Я никогда не чувствовала, что нужна ему Со временем он не стал нежнее, он стал ленивей. Если раньше он все свое время посвящал книгам и работе, то теперь — книгам, газетам, дивану и телевизору. Последние несколько лет каждое воскресное утро он читает в постели газеты и почти каждый вечер засыпает перед телевизором. Он был строгим преподавателем, я упрекала его за то, что он хотел только работать и читать. Теперь он постарел, чувствует себя усталым и больше не хочет со мной спорить. Старея, люди не становятся лучше, не нужно себя обманывать. Напротив, они становятся хуже. Замыкаются в себе, становятся раздражительными, придирчивыми, ленивыми. Или сходят с ума, как мой отец.

Если бы мои студенты знали, о чем я думаю, читая им Петрарку:

В собранье песен, верных юной страсти,

Щемящий отзвук вздохов не угас

С тех пор, как я ошибся в первый раз,

Не ведая своей грядущей части[15].

Всю жизнь я рассказываю, что для Петрарки любовь была безумием, ошибкой молодости, моя же ошибка молодости отравила всю мою жизнь.

Удивительно, но мне хотелось бы увидеть Лео: после нашей встречи я перестала испытывать неловкость в его обществе. Кажется, теперь я понимаю, что Тони в нем нашла.
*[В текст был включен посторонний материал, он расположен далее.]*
-- ==== Sys2Proof/Tests/Slice0.lean ====
section
/-! SUPPORT. Tests on fixed values. Expected results are those of spec/95_test_vectors.md,
  or are written out by hand from
the rule a comment names. -/

namespace Sys2Proof.Tests

open Sys2Proof.Machine

/-- The operation completes or holds, and its state passes `p`. -/
def completed (r : Result) (p : State → Bool) : Bool :=
  match r with
  | .next t => p t
  | .fault _ => false
  | .refused _ => false

/-- The operation is refused for the reason `q`. -/
def refusedFor (q : Refusal) (r : Result) : Bool :=
  match r with
  | .next _ => false
  | .fault _ => false
  | .refused q' => q' = q

/-- The reset state with `n` pixels. -/
def pixels (n : Nat) : State := State.resetOf { Config.reference with n := n }

/-- The reset state with these straps (bit 0 ENGINE, bit 1 ORDER, bit 2 CVAR). -/
def strapped (v : BitVec 3) : State := State.resetOf { Config.reference with straps := v }

/-- A state of the game on the reset state (95_test_vectors.md part 6). -/
def game (hunter deer : Byte) (dir : BitVec 1) (speed deadline : Word) : State :=
  { State.reset with hunter := hunter, deer := deer, dir := dir, speed := speed, deadline := deadline }

/-- The game's registers. -/
def gameOf (s : State) : Byte × Byte × BitVec 1 × Word × Word := (s.hunter, s.deer, s.dir, s.speed, s.deadline)

/-- The hues of the strip. -/
def hues (s : State) : List Nat := (List.range s.par.n).map fun p => (entryHue (s.strip.read p)).toNat

/-- The levels of the strip. -/
def levels (s : State) : List Nat := (List.range s.par.n).map fun p => (entryLevel (s.strip.read p)).toNat

/-- RGB as numbers. -/
def rgbOf (s : State) : List Nat := [(red s.rgb).toNat, (green s.rgb).toNat, (blue s.rgb).toNat]

/-- The symbols of bytes. -/
def bytesOf (vs : List Byte) : List Symbol := (vs.flatMap byteBits).map bitSymbol

/-! ### Operand domains (60_exceptions.md R291): each check refuses an ill-formed term -/

theorem test_hue_192_is_ill_formed :
    (Instr.hue2rgb 192 6).wellFormed = false ∧ (Instr.hue2rgb 191 6).wellFormed = true := by
  decide
theorem test_hue2rgbl_192_is_ill_formed :
    (Instr.hue2rgbl 192).wellFormed = false ∧ (Instr.hue2rgbl 191).wellFormed = true := by
  decide
theorem test_level_7_is_ill_formed :
    (Instr.hue2rgb 0 7).wellFormed = false ∧ (Instr.hue2rgb 0 6).wellFormed = true := by
  decide
theorem test_pxset_ill_formed :
    (Instr.pxset 3 192 6).wellFormed = false ∧ (Instr.pxset 3 0 7).wellFormed = false := by
  decide
theorem test_fill_ill_formed :
    (Instr.fill 200 6).wellFormed = false ∧ (Instr.fill 0 7).wellFormed = false := by
  decide
theorem test_zero_bound_is_ill_formed :
    (Instr.rnext 0).wellFormed = false ∧ (Instr.rnext 1).wellFormed = true := by
  decide
theorem test_zero_period_is_ill_formed :
    (Instr.armwake 0).wellFormed = false ∧ (Instr.armwake 1).wellFormed = true := by
  decide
Он не просто надежный. Франко, к примеру, тоже надежный, но не такой открытый и внимательный, как Лео. Мне показалось, что Лео с неподдельным интересом относится к тому, что ты говоришь, что думаешь.

Может быть, ему я смогла бы рассказать всю правду. Рассказать про Винсента и про то, чем я занималась в Ферраре последние месяцы перед маминой смертью.

Кроме Франко, я не рассказывала об этом никому.

Антония

Микела приехала на велосипеде и попросила оставить его во дворе гостиницы.

— В ресторан пойдем пешком, — сказала она, кивнув на мой живот.

Мы пошли по дороге, по которой я возвращалась от площади Ариостеа в тот вечер, когда мы с Луиджи были в Чертозе.

— Знаешь, я была на кладбище у бабушки с дедушкой. — Я вспомнила, что именно Микела посоветовала мне туда сходить.

Сегодня на ней светлый плащ, лиловые вельветовые джинсы и сапоги на высокой латформе. Очевидно, от нее не ускользнул мой взгляд, потому что, игнорируя фразу про кладбище, она поясняет: «Без каблуков я коротышка. Кстати, о внешности, знаю, что ты познакомилась с Изабеллой».

— Да, красавица, — отзываюсь я.

— Говорила тебе про Майо, правда? Хочет показать, что все знает, все понимает.

Предпочитаю промолчать.

— Она классная.

— Хулиганка она, — раздраженно отвечает Микела.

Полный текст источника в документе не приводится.